Benetech Human Rights Data Analysts Uncover Critical Evidence

As the worldwide debate continues about the release of government information by Wikileaks, history has shown that the uncovering of government data can be an important factor in human rights investigations. In 2010, Benetech’s Human Rights Data Analysis Group (HRDAG) examined once hidden government documents from Guatemala and Chad that provided key evidence needed to hold former national leaders and security forces accountable for human rights violations. HRDAG analysis of this information was carried out with the support of the current governments and NGO communities in both these countries.

Discovered by chance, these police and prison records told the stories of serious human rights violations from the perspective of the perpetrators. They revealed the culpability of powerful people who never expected that these records would ever be exposed to public scrutiny - let alone scientific analysis. The past year of research by HRDAG analysts has supported key criminal prosecutions and uncovered the truth about political violence in Guatemala, Iran, Colombia, Chad and Liberia.

In conflict zones where abuses are often concealed and crimes are forgotten, the scientists of HRDAG have the tools to create truthful accounts that challenge impunity. Expert testimony from HRDAG statistician Daniel Guzmán provided critical evidence in the October 2010 conviction of two former police officers for the 1984 disappearance of Guatemalan labor leader Edgar Fernando García.
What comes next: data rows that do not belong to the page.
-- ==== Sys2Proof/Laws/Memory.lean ====
section
/-!
SUPPORT. Sys2Proof/Laws/Memory.lean: machine memory keeps its canonical form and reads back what was written; how a step's
writes join it.
-/

namespace Sys2Proof.Machine

/-! ## One byte -/

theorem Memory.get_set_self (m : Memory) (a : Nat) (b : Byte) (h : Memory.wf m = true) :
    Memory.get (Memory.set m a b) a = b := by
  have key : ∀ (m : Memory) (lo : Option Nat), Memory.wfFrom lo m = true → Memory.get (Memory.set m a b) a = b := by
    intro m
    induction m with
    | nil => intro _ _; by_cases hb : b = 0#8 <;> simp [Memory.set, Memory.get, hb]
    | cons x xs ih =>
      obtain ⟨k, c⟩ := x
      intro lo h
      simp only [Memory.wfFrom, Bool.and_eq_true] at h
      obtain ⟨_, hx⟩ := h
      have below : ∀ (n : Memory) (l : Nat), Memory.wfFrom (some l) n = true → ∀ a, a ≤ l → Memory.get n a = 0 := by
        intro n
        induction n with
        | nil => intros; rfl
        | cons y ys ihy =>
          obtain ⟨j, d⟩ := y
          intro l hn a' ha
          simp only [Memory.wfFrom, Bool.and_eq_true, decide_eq_true_eq] at hn
          have : j ≠ a' := by omega
          simp [Memory.get, this]
          exact ihy j hn.2 a' (by omega)
      unfold Memory.set
      split
      · by_cases hb : b = 0#8
        · have hk : k ≠ a := by omega
          simp [Memory.get, hb, hk]
          exact below xs k hx a (by omega)
        · simp [Memory.get, hb]
      · split
        · rename_i e
          subst e
          by_cases hb : b = 0#8
          · simp [hb]
            exact below xs _ hx _ (by omega)
          · simp [Memory.get, hb]
        · have hk : k ≠ a := by omega
          simp [Memory.get, hk]
          exact ih _ hx
  exact key m none h

theorem Memory.get_set_ne (m : Memory) {a a' : Nat} (b : Byte) (h : a' ≠ a) :
    Memory.get (Memory.set m a b) a' = Memory.get m a' := by
  induction m with
  | nil => by_cases hb : b = 0#8 <;> simp [Memory.set, Memory.get, hb, Ne.symm h]
  | cons x xs ih =>
    obtain ⟨k, c⟩ := x
    unfold Memory.set
    split
    · by_cases hb : b = 0#8 <;> simp [Memory.get, hb, Ne.symm h]
    · split
      · rename_i e
        subst e
        by_cases hb : b = 0#8 <;> simp [Memory.get, hb, Ne.symm h]
      · by_cases hk : k = a' <;> simp [Memory.get, hk, ih]

theorem Memory.wfFrom_set (m : Memory) (a : Nat) (b : Byte) :
    ∀ lo : Option Nat, Memory.wfFrom lo m = true → (∀ l, lo = some l → l < a) → Memory.wfFrom lo (Memory.set m a b) = true := by
  induction m with
  | nil =>
    intro lo _ hl
    by_cases hb : b = 0#8
    · simp [Memory.set, hb, Memory.wfFrom]
    · cases lo with
      | none => simp [Memory.set, hb, Memory.wfFrom]
      | some l => simp [Memory.set, hb, Memory.wfFrom, hl l rfl]
  | cons x xs ih =>
    obtain ⟨k, c⟩ := x
    intro lo h hl
    simp only [Memory.wfFrom, Bool.and_eq_true] at h
    obtain ⟨⟨h1, h2⟩, h3⟩ := h
    have up : ∀ {n : Memory} {i j : Nat}, i ≤ j → Memory.wfFrom (some j) n = true → Memory.wfFrom (some i) n = true := by
      intro n i j hij hn
      cases n with
      | nil => rfl
      | cons y ys =>
        obtain ⟨p, d⟩ := y
        simp only [Memory.wfFrom, Bool.and_eq_true, decide_eq_true_eq] at hn ⊢
        exact ⟨⟨by omega, hn.1.2⟩, hn.2⟩
    unfold Memory.set
    split
    · rename_i hk
      by_cases hb : b = 0#8
      · simpa [hb, Memory.wfFrom, h1, h3] using h2
      · cases lo with
        | none => simpa [hb, Memory.wfFrom, h3, hk] using h2
        | some l => simpa [hb, Memory.wfFrom, h3, hk, hl l rfl] using h2
    · split
      · rename_i e
        subst e
        by_cases hb : b = 0#8
        · cases lo with
          | none =>
            simp [hb]
            cases xs with
            | nil => rfl
            | cons y ys =>
              obtain ⟨p, d⟩ := y
              simp only [Memory.wfFrom, Bool.and_eq_true, decide_eq_true_eq] at h3 ⊢
              exact ⟨⟨trivial, h3.1.2⟩, h3.2⟩
          | some l =>
            have := hl l rfl
            simp [hb]
            exact up (by omega) h3
        · cases lo with
          | none => simp [hb, Memory.wfFrom, h3]
          | some l => simp [hb, Memory.wfFrom, h3, hl l rfl]
      · simp only [Memory.wfFrom, Bool.and_eq_true]
        refine ⟨⟨h1, h2⟩, ih (some k) h3 ?_⟩
        intro l e
        cases e
        omega

theorem Memory.wf_set (m : Memory) (a : Nat) (b : Byte) (h : Memory.wf m = true) : Memory.wf (Memory.set m a b) = true :=
  Memory.wfFrom_set m a b none h (by intro l e; cases e)

/-! ## The writes of a step -/

theorem Memory.wf_apply (m : Memory) (log : List Host.Cell) (h : Memory.wf m = true) : Memory.wf (Memory.apply m log) = true := by
  induction log with
  | nil => exact h
  | cons c cs ih => exact Memory.wf_set _ _ _ ih

/-- A byte of memory after a step's writes: the latest write to it, or what it held. -/
theorem Memory.get_apply (m : Memory) (log : List Host.Cell) (a : Nat) (h : Memory.wf m = true) :
    Memory.get (Memory.apply m log) a = (logByte log a).getD (Memory.get m a) := by
  induction log with
  | nil => rfl
  | cons c cs ih =>
    obtain ⟨k, b⟩ := c
    have hw := Memory.wf_apply m cs h
    by_cases e : k = a
    · subst e
      simp only [Memory.apply, List.foldr, logByte]
      exact Memory.get_set_self _ _ _ hw
    · simp only [Memory.apply, List.foldr, logByte, e, if_false]
      rw [Memory.get_set_ne _ _ (Ne.symm e)]
      exact ih

@[simp] theorem Memory.apply_nil (m : Memory) : Memory.apply m [] = m := rfl

/-! ## Bytes as the step sees them -/

@[simp] theorem byte_putByte_self (s : State) (a : Nat) (b : Byte) : (s.putByte a b).byte a = b := by
  simp [State.byte, State.putByte, logByte]

theorem byte_putByte_ne (s : State) {a a' : Nat} (b : Byte) (h : a' ≠ a) : (s.putByte a b).byte a' = s.byte a' := by
  simp [State.byte, State.putByte, logByte, Ne.symm h]

/-- A byte after a string of bytes has been written from `a`. -/
theorem byte_putBytes (s : State) (a : Nat) (bs : List Byte) (x : Nat) :
    (s.putBytes a bs).byte x = if h : a ≤ x ∧ x < a + bs.length then bs[x - a]'(by omega) else s.byte x := by
  induction bs generalizing s a with
  | nil =>
    have h : ¬ (a ≤ x ∧ x < a + ([] : List Byte).length) := by simp only [List.length_nil]; omega
    rw [dif_neg h]
    rfl
  | cons b bs ih =>
    rw [State.putBytes, ih]
    by_cases h1 : a + 1 ≤ x ∧ x < a + 1 + bs.length
    · have h2 : a ≤ x ∧ x < a + (b :: bs).length := by simp only [List.length_cons]; omega
      rw [dif_pos h1, dif_pos h2]
      have h3 : x - a = (x - (a + 1)) + 1 := by omega
      simp only [h3, List.getElem_cons_succ]
    · rw [dif_neg h1]
      by_cases h2 : x = a
      · subst h2
        have h3 : x ≤ x ∧ x < x + (b :: bs).length := by simp only [List.length_cons]; omega
        rw [dif_pos h3]
        simp
      · have h3 : ¬ (a ≤ x ∧ x < a + (b :: bs).length) := by simp only [List.length_cons]; omega
        rw [dif_neg h3, byte_putByte_ne _ _ h2]

end Sys2Proof.Machine
end

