-- ==== Sys2Proof/Tests/Slice0.lean ====
section
/-!
SUPPORT. Sys2Proof/Tests/Slice0.lean: checks of the model on values that the spec gives or that follow from it by hand, and a
witness for the hypotheses of each statement.
-/

set_option Elab.async false

namespace Sys2Proof.Tests

open Sys2Proof Sys2Proof.Machine Sys2Proof.Claim

/-! ## Terms that are not well formed -/

/-- A format A word with plain fields: arity 2, consumer 1 at slot 1 port L. -/
def wa (f : Fmt) : WordA :=
  { fmt := f, arity := 2, tagop := .same, cons1 := { slot := 1, port := 0 }, cons2 := { slot := 0, port := 3 }, nf := false,
    mode := 0, sat := false, inv := false, isel := 0, imm := 0 }

def wb (f : Fmt) : WordB :=
  { fmt := f, arity := 2, subop := 0, cons1 := { slot := 1, port := 0 }, cons2 := { slot := 0, port := 3 }, fsel := 3,
    inv := false, isel := 0, imm := 0 }

def wm (f : Fmt) (arity : BitVec 2) : WordM :=
  { fmt := f, arity := arity, scope := .h, cons1 := { slot := 1, port := 0 }, cons2 := { slot := 0, port := 3 }, region := 0,
    chan := false, cmpl := false, op := 0, fpol := false, aux := 0 }

def wx (f g : Fmt) : WordX :=
  { fmtA := f, fmtB := g, acc64 := false, cons1 := { slot := 1, port := 0 }, cons2 := { slot := 0, port := 3 }, sel := 4,
    scl := 0, region := 0, pidx := 0, arity := 1, nf := false }

def ws (arity : BitVec 2) : WordS :=
  { fmt := .n32, arity := arity, scope := .e, cons1 := { slot := 1, port := 0 }, cons2 := { slot := 0, port := 3 }, code := 0,
    region := 0, inv := false, queue := 0 }

theorem test_wf_accepts : Instr.wf (.add (wa .s32)) = true ∧ Instr.wf (.hangDetect 1023) = true := by decide

/-- ADD of a floating format is refused. -/
theorem test_wf_word : Instr.wf (.add (wa .f32)) = false := by decide

theorem test_wf_pair : (Instr.mma { wx .f16 .e4m3 with cons1 := { slot := 0, port := 3 } }).wf = false := by decide
theorem test_wf_hearth : (Instr.hearthRetire 168).check = [.hearth] := by decide
theorem test_wf_ce : (Instr.scaleEntry 167 48).check = [.ce] := by decide
theorem test_wf_context : (Instr.loopIssue 167 47 16).check = [.context] := by decide
theorem test_wf_slot : (Instr.matrixEos 0 0 15 128).check = [.slot] := by decide
theorem test_wf_bind : (Instr.freezeStart 1024).check = [.bind] := by decide
theorem test_wf_device : (Instr.packetRead 1023 256 .good).check = [.device] := by decide
theorem test_wf_partition : (Instr.partitionReset .wholesaler 255).check = [.partition] := by decide
theorem test_wf_port : (Instr.portDown 24).check = [.port] := by decide
theorem test_wf_part : (Instr.ratePointChangeDone { stack := 12, index := 0 }).check = [.part] := by decide
theorem test_wf_stream : (Instr.lsendAck 0 256).check = [.stream] := by decide
theorem test_wf_address : (Instr.paramWindowWrite .wholesaler 0 0 0 64 0).check = [.address] := by decide
theorem test_wf_unit : (Instr.tileDrainDone 0 128).check = [.unit] := by decide

/-! ## Words written out by the spec's encoding tables (R80 to R92), one or more of each family -/

/-- R96's FMUL.f32 L, 0.5 -> acc.R: opcode 0x42, fmt 0xC, arity 2, consumer 1 slot 9 port R, no consumer 2, isel 2. -/
theorem test_decode_fmul : decodeTableWord 64 0x42C809406047E000 = some (.fmul
    { wa .f32 with cons1 := { slot := 9, port := 1 }, isel := 2, imm := 0x7E000 }) := by decide

theorem test_decode_gate : decodeTableWord 64 0x05C88C4060000000 = some (.gate
    { wa .f32 with tagop := .inc, cons1 := { slot := 12, port := 1 } }) := by decide

theorem test_decode_hndl : decodeTableWord 64 0x0B54184060000001 = some (.hndl
    { wa .n32 with arity := 1, cons1 := { slot := 24, port := 1 }, imm := 1 }) := by decide
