-- ==== Sys2Proof/Machine/LineCode.lean ====
section
/-! DEFINITION. The line-code function and LCDEC (R210 to R212). -/

namespace Sys2Proof.Machine

/-- The loop of the line-code function (R210) on the state's buffers, source `src` and destination `dst`
(which may be one buffer, R212), with `room` = capbits(dst) - cnt positions left to write. numbits is read
as it stands, and the loop does not write it. Answers the state and the count. -/
def lcLoop (src dst : BufIx) (zero one : List Bool) : Nat → State → Nat → Nat → State × Nat
  | 0, s, _, cnt => (s, cnt)
  | room + 1, s, cur, cnt =>
    if matchAt (s.buf src) cur zero then
      lcLoop src dst zero one room (s.writeBit dst cnt false) (cur + zero.length) (cnt + 1)
    else if matchAt (s.buf src) cur one then
      lcLoop src dst zero one room (s.writeBit dst cnt true) (cur + one.length) (cnt + 1)
    else (s, cnt)

/-- `LCDEC bS, bD, pZ, pO` (R211): numbits(BB) and RES receive the count of bits decoded. -/
def execLcdec (ba bb : BufIx) (pa pb : PatIx) (s : State) : Answer :=
  let r := lcLoop ba bb (s.patElems pa) (s.patElems pb) (s.capBits bb) s (s.argNat 0) 0
  ((r.1.setNumbits bb r.2).setRes r.2).finish .ok

/-- The encoder the round-trip law is about (R213): each data bit as its template's elements. -/
def lcEncode (zero one : List Bool) (data : List Bool) : List Bool :=
  data.flatMap (fun v => if v then one else zero)

end Sys2Proof.Machine
end

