-- ==== Sys2Proof/Laws/HostBus.lean ====
section
/-! SUPPORT. The laws of the register map (R87) and of the writable registers (R90). -/

namespace Sys2Proof.Machine

/-- From 0x0AC on the map holds reserved offsets and the text windows only (R87). -/
theorem hostReg_high (c : Config) (o : Nat) (h : 0x0AC ≤ o) : hostReg c o =
    if o < 0x1000 then .reserved
    else if o < 0x2000 then (if (o - 0x1000) / 4 < c.nameMax then .miName ((o - 0x1000) / 4) else .reserved)
    else if o < 0x3000 then (if (o - 0x2000) / 4 < c.rawMax then .miRaw ((o - 0x2000) / 4) else .reserved)
    else if (o - 0x3000) % 0x400 / 4 < c.infoMax then
      .miInfo (Fin.ofNat 4 ((o - 0x3000) / 0x400)) ((o - 0x3000) % 0x400 / 4)
    else .reserved := by
  unfold hostReg
  rw [if_neg (by omega), if_neg (by omega), if_neg (by omega), if_neg (by omega), if_neg (by omega),
    if_neg (by omega), if_neg (by omega)]

/-- CMD stands at one offset (R87). -/
theorem hostReg_eq_cmd {c : Config} {o : Nat} (h : hostReg c o = .cmd) (ha : o % 4 = 0) : o = 0 := by
  obtain ⟨q, rfl⟩ : ∃ q, o = 4 * q := ⟨o / 4, by omega⟩
  by_cases h1 : q < 43
  · interval_cases q <;> first | rfl | exact absurd h (by simp [hostReg])
  · rw [hostReg_high c _ (by omega)] at h
    repeat' split at h
    all_goals exact absurd h (by simp)

/-! ### One register changes -/

theorem State.setArg_get (s : State) (k j : ArgIx) (v : Word) :
    (s.setArg k v).args[j] = if j = k then v else s.args[j] := by
  by_cases h : j = k
  · subst h
    simp
  · have hv : k.val ≠ j.val := fun e => h (Fin.ext e.symm)
    simp [Fin.getElem_fin, Vector.getElem_set_ne _ _ hv, h]

theorem State.setPat_get (s : State) (k j : PatIx) (p : PatReg) :
    (s.setPat k p).pats[j] = if j = k then p else s.pats[j] := by
  by_cases h : j = k
  · subst h
    simp
  · have hv : k.val ≠ j.val := fun e => h (Fin.ext e.symm)
    simp [Fin.getElem_fin, Vector.getElem_set_ne _ _ hv, h]

/-- The length a write to PATLEN leaves (R34). -/
theorem PatReg.setLen_plen (p : PatReg) (v : Word) : (p.setLen v).plen = min v.toNat 32 := by
  simp only [PatReg.plen, PatReg.setLen, BitVec.toNat_ofNat]
  omega

/-! ### Pattern literals (R12, R120) -/

theorem literalNat_lt (lit : List Bool) : literalNat lit < 2 ^ lit.length := by
  induction lit with
  | nil => simp [literalNat]
  | cons v vs ih =>
    have hv := v.toNat_lt
    simp only [literalNat, List.length_cons, Nat.pow_succ]
    omega

/-- Bit i of a literal's number is its element i (R120). -/
theorem literalNat_testBit (lit : List Bool) (i : Nat) : (literalNat lit).testBit i = lit.getD i false := by
  induction lit generalizing i with
  | nil => simp [literalNat]
  | cons v vs ih =>
    cases i with
    | zero =>
      simp only [literalNat, Nat.testBit_zero, List.getD_cons_zero]
      cases v <;> simp
    | succ i =>
      have h : literalNat (v :: vs) / 2 = literalNat vs := by
        have := v.toNat_lt
        simp only [literalNat]
        omega
      rw [Nat.testBit_succ, h, ih, List.getD_cons_succ]

end Sys2Proof.Machine
end

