/-- Settles O59: PATLEN and PATBITS are written one after the other, and together they spell the literal. -/
theorem patMacroLoadsTheLiteral : Obligations.PatMacroLoadsTheLiteral := by
  intro s k lit rest hlen
  let u := { s with pending := rest }.setPat k ((s.pats[k]).setLen (BitVec.ofNat 32 lit.length))
  let p : PatReg := { u.pats[k] with bits := BitVec.ofNat 32 (literalNat lit) }
  have hu : u.pats[k] = (s.pats[k]).setLen (BitVec.ofNat 32 lit.length) := by
    rw [State.setPat_get, if_pos rfl]
  have hrun : Sys2Proof.core.run 2 { s with pending := macroPat k lit ++ rest } = .next (u.setPat k p) :=
    (core_run_succ (step_regWrite_patLen s k _ _)).trans (core_run_succ (step_regWrite_patBits u k _ rest))
  refine ⟨u.setPat k p, hrun, ?_, fun j hj => ?_, rfl⟩
  · rw [State.patElems, State.setPat_get, if_pos rfl]
    simp only [p, hu]
    exact elems_of_literal hlen _
  · rw [State.setPat_get, if_neg hj, State.setPat_get, if_neg hj]

/-! ### `LOAD bN, [h0, …, hm], nbits` -/

/-- `WRBYTE` within the capacity writes the byte and finishes with OK (R167). -/
theorem exec_wrbyte_of_lt {s : State} {b : BufIx} (h : s.argNat 0 < s.cap b) : exec (.wrbyte b) s =
    .next ((s.setData b (memWrite (s.buf b).data (s.argNat 0) (s.argByte 1))).setStatus
      (finishedStatus s .ok)) := by
  simp only [exec, execWrbyte, if_neg (Nat.not_le.2 h)]
  rfl

/-- `SETLEN` within the capacity writes numbits and finishes with OK (R165). -/
theorem exec_setlen_of_le {s : State} {b : BufIx} (h : s.argNat 0 ≤ s.capBits b) : exec (.setlen b) s =
    .next ((s.setNumbits b (s.argNat 0)).setStatus (finishedStatus s .ok)) := by
  simp only [exec, execSetlen, if_neg (Nat.not_lt.2 h)]
  rfl

/-- `t` is `s` with `bytes` written to BUF b from index `i` on, by commands that raised no error. -/
structure BytesLoaded (b : BufIx) (i : Nat) (bytes : List Byte) (s t : State) : Prop where
  inv : t.Inv
  cfg : t.cfg = s.cfg
  bytes : ∀ j, t.readByte b j = if j < i then s.readByte b j else bytes.getD (j - i) (s.readByte b j)
  others : OtherBufsSame b s t
  fault : statusFault t.status = statusFault s.status

theorem BytesLoaded.nil {b : BufIx} {i : Nat} {s : State} (h : s.Inv) (rest : List Event) :
    BytesLoaded b i [] s { s with pending := rest } where
  inv := h.of_outside rfl
  cfg := rfl
  bytes _ := by simp [State.readByte, State.buf]
  others _ _ := rfl
  fault := rfl

/-- The first byte written, then the others from the next index on. -/
theorem BytesLoaded.cons {b : BufIx} {i : Nat} {x : Byte} {xs : List Byte} {s u t : State}
    (hx : BytesLoaded b i [x] s u) (hxs : BytesLoaded b (i + 1) xs u t) : BytesLoaded b i (x :: xs) s t where
  inv := hxs.inv
  cfg := hxs.cfg.trans hx.cfg
  bytes j := by
    rw [hxs.bytes j, hx.bytes j]
    rcases Nat.lt_trichotomy j i with hlt | rfl | hgt
    · simp [hlt, Nat.lt_succ_of_lt hlt]
    · simp
    · obtain ⟨k, rfl⟩ := Nat.exists_eq_add_of_lt hgt
      have hk : i + k + 1 - i = k + 1 := by omega
      have hk' : i + k + 1 - (i + 1) = k := by omega
      simp [hk, hk', Nat.not_lt.2 (Nat.le_of_lt hgt)]
  others c hc := (hxs.others c hc).trans (hx.others c hc)
  fault := hxs.fault.trans hx.fault
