-- ==== Sys2Proof/Machine/Operands.lean ====
section
/-! DEFINITION. Where operands come from: the input ports, and the assembly of the key and IV into register cells
(spec/41_initializer.md R80 to R83); the optional flat buses of spec/20_memory.md R35. -/

namespace Sys2Proof.Machine

/-- The ports when the host does nothing: `rst = 0` and `start = 0`, so that `key` and `iv` are not read (R83, R116);
they are set to zero (log entry 4). -/
def Inputs.quiet : Inputs := ⟨false, false, Vector.replicate 18 0#7, Vector.replicate 4 0#8⟩

/-- The ports when the host raises `start` with a key and an IV (R56). -/
def Inputs.startWith (key : Key) (iv : Iv) : Inputs := ⟨false, true, key, iv⟩

/-- The ports when the host raises `rst` (R150). -/
def Inputs.resetPulse : Inputs := { Inputs.quiet with rst := true }

/-- What the input ports carry in the transition to come: the head of the host's schedule, quiet once it is used up. -/
def State.inputs (s : State) : Inputs := s.host.headD Inputs.quiet

/-- An IV byte as a cell: masked to bits 6..1, not shifted (R81). -/
def ivCell (b : Byte) : Elem := (b &&& ivMask).setWidth 7

/-- `FAN`: the masked high bit of IV byte 0 shifted right four ways and ORed (R82). -/
def fan (b : Byte) : Elem :=
  (fanoutShifts.foldl (fun acc k => acc ||| ((b &&& ivXMask) >>> k)) 0#8).setWidth 7

/-- `LOADV`: the loaded register state (R83). Cells 0..17 are the key (R80), cells 18..21 the masked IV bytes (R81),
cell 22 the fan-out (R82). -/
def loadV (key : Key) (iv : Iv) : Regs :=
  Vector.ofFn fun j =>
    if h : j.val < 18 then key[j.val]
    else if h' : j.val < 22 then ivCell (iv[j.val - 18]'(by omega))
    else fan iv[0]

/-- A list of fields of one width laid side by side, the first in the lowest bits. -/
def flatNat (w : Nat) : List Nat → Nat
  | [] => 0
  | x :: xs => x + 2 ^ w * flatNat w xs

/-- `key_flat` (R35): `key_flat[7j+6 : 7j] = key[j]`. -/
def keyFlat (key : Key) : BitVec 126 := BitVec.ofNat 126 (flatNat 7 (key.toList.map BitVec.toNat))

/-- `iv_flat` (R35): `iv_flat[8k+7 : 8k] = iv[k]`. -/
def ivFlat (iv : Iv) : BitVec 32 := BitVec.ofNat 32 (flatNat 8 (iv.toList.map BitVec.toNat))

/-- `ks_flat` (R35): `ks_flat[8b+7 : 8b] = KS[b]`. -/
def ksFlat (ks : Keystream) : BitVec 96 := BitVec.ofNat 96 (flatNat 8 (ks.toList.map BitVec.toNat))

end Sys2Proof.Machine
end

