-- ==== Sys2Proof/Laws/Ops.lean ====
section
/-! SUPPORT. One lemma for each shared operation over the register state and the keystream buffer, saying what it does
cell by cell or byte by byte. -/

namespace Sys2Proof.Machine

/-- A shift reads from the next cell up, and the newest cell is the value shifted in. -/
theorem getElem_shiftIn (r : Regs) (x : Elem) (j : Nat) (h : j < 23) :
    (shiftIn r x)[j] = if h' : j < 22 then r[j + 1] else x := by
  simp [shiftIn]

@[simp] theorem stepRegs_fst (t : Tables) (r : Regs) :
    (stepRegs t r).1 = shiftIn r (feedback t r) := rfl

@[simp] theorem stepRegs_snd (t : Tables) (r : Regs) : (stepRegs t r).2 = feedback t r := rfl

/-- Where each cell of a loaded register state comes from. -/
theorem getElem_loadV (key : Key) (iv : Iv) (j : Nat) (h : j < 23) :
    (loadV key iv)[j] =
      if h₁ : j < 18 then key[j]
      else if h₂ : j < 22 then ivCell (iv[j - 18]'(by omega))
      else fan iv[0] := by
  simp [loadV]

/-- A keystream write touches one byte. -/
theorem getElem_ksBitSet (ks : Keystream) (i : Nat) (z : Bit) (b : Nat) (h : b < 12) :
    (ksBitSet ks i z)[b] = if b = i / 8 then ks[b] ||| ksMask i z else ks[b] := by
  simp [ksBitSet]

/-- A keystream bit is read from its byte. -/
theorem ksBit_eq_getLsbD (ks : Keystream) (i : Nat) (h : i / 8 < 12) :
    ksBit ks i = ks[i / 8].getLsbD (7 - i % 8) := by
  simp [ksBit, List.getD, h]

@[simp] theorem getElem_zeroKs (b : Nat) (h : b < 12) : zeroKs[b] = 0#8 := by simp [zeroKs]

@[simp] theorem getElem_zeroRegs (j : Nat) (h : j < 23) : zeroRegs[j] = 0#7 := by simp [zeroRegs]

/-- Which bits a keystream mask sets. -/
theorem getLsbD_ksMask (i : Nat) (z : Bit) (k : Nat) :
    (ksMask i z).getLsbD k = (decide (k = 7 - i % 8) && (z == 1#1)) := by
  have hz : z = 0#1 ∨ z = 1#1 := by revert z; decide
  obtain rfl | rfl := hz
  · simp [ksMask]
  · have hm : i % 8 < 8 := Nat.mod_lt _ (by decide)
    simp only [ksMask]
    generalize i % 8 = m at hm
    by_cases hk : k < 8
    · interval_cases m <;> interval_cases k <;> decide
    · rw [BitVec.getLsbD_of_ge _ _ (by omega)]
      symm
      simp
      omega

@[simp] theorem roundsFrom_zero (t : Tables) (r : Regs) : roundsFrom t r 0 = r := rfl

theorem roundsFrom_succ (t : Tables) (r : Regs) (n : Nat) :
    roundsFrom t r (n + 1) = shiftIn (roundsFrom t r n) (feedback t (roundsFrom t r n)) := rfl

/-- Rounds compose. -/
theorem roundsFrom_add (t : Tables) (r : Regs) (m n : Nat) :
    roundsFrom t r (m + n) = roundsFrom t (roundsFrom t r m) n := by
  induction n with
  | zero => rfl
  | succ n ih => rw [← Nat.add_assoc, roundsFrom_succ, roundsFrom_succ, ih]

@[simp] theorem generateLoop_zero (t : Tables) (r : Regs) : generateLoop t r 0 = (r, zeroKs) := rfl

/-- The registers of the generate loop are those of the plain rounds. -/
theorem generateLoop_fst (t : Tables) (r : Regs) (n : Nat) :
    (generateLoop t r n).1 = roundsFrom t r n := by
  induction n with
  | zero => rfl
  | succ n ih => rw [roundsFrom_succ, ← ih]; rfl

/-- One more turn of the generate loop writes one more keystream bit. -/
theorem generateLoop_snd_succ (t : Tables) (r : Regs) (n : Nat) :
    (generateLoop t r (n + 1)).2 =
      ksBitSet (generateLoop t r n).2 n (t.filt (feedback t (roundsFrom t r n))) := by
  rw [← generateLoop_fst]; rfl

end Sys2Proof.Machine
end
Guzmán’s testimony was based on HRDAG’s analysis of the 31.7 million documents in the Guatemalan National Police Archive which was discovered by chance in 2005.

A cache of prison records generated by a former state security force in Chad provided data for a 2010 HRDAG report about human rights violations in Chad. The HRDAG analysis shows that former Chadian president Hissène Habré was well informed of the hundreds of prison deaths that occurred during his regime. The files were discovered by Human Rights Watch at the abandoned headquarters of Habré’s security force, the Documentation and Security Directorate (DDS). They contained detailed accounts of the interrogations, movements, and deaths of prisoners, as well as information on the internal functioning of the DDS. Habré has been accused of killing and systematically torturing thousands of political opponents. Representatives from the European Union, the African Union, Chad, and other countries agreed last month to finance Habré’s trial where prosecutors may use HRDAG’s analysis to argue Habré’s responsibility for the prison deaths.

HRDAG analysis of formerly hidden data has promoted respect for human rights and raised the cost of crimes against humanity. These researchers set the worldwide standard for calculating scientifically sound statistics and quantitative findings that support human rights claims which are transparently, demonstrably, undeniably true. Their work illustrates Benetech’s mission to create technology in the service of humanity.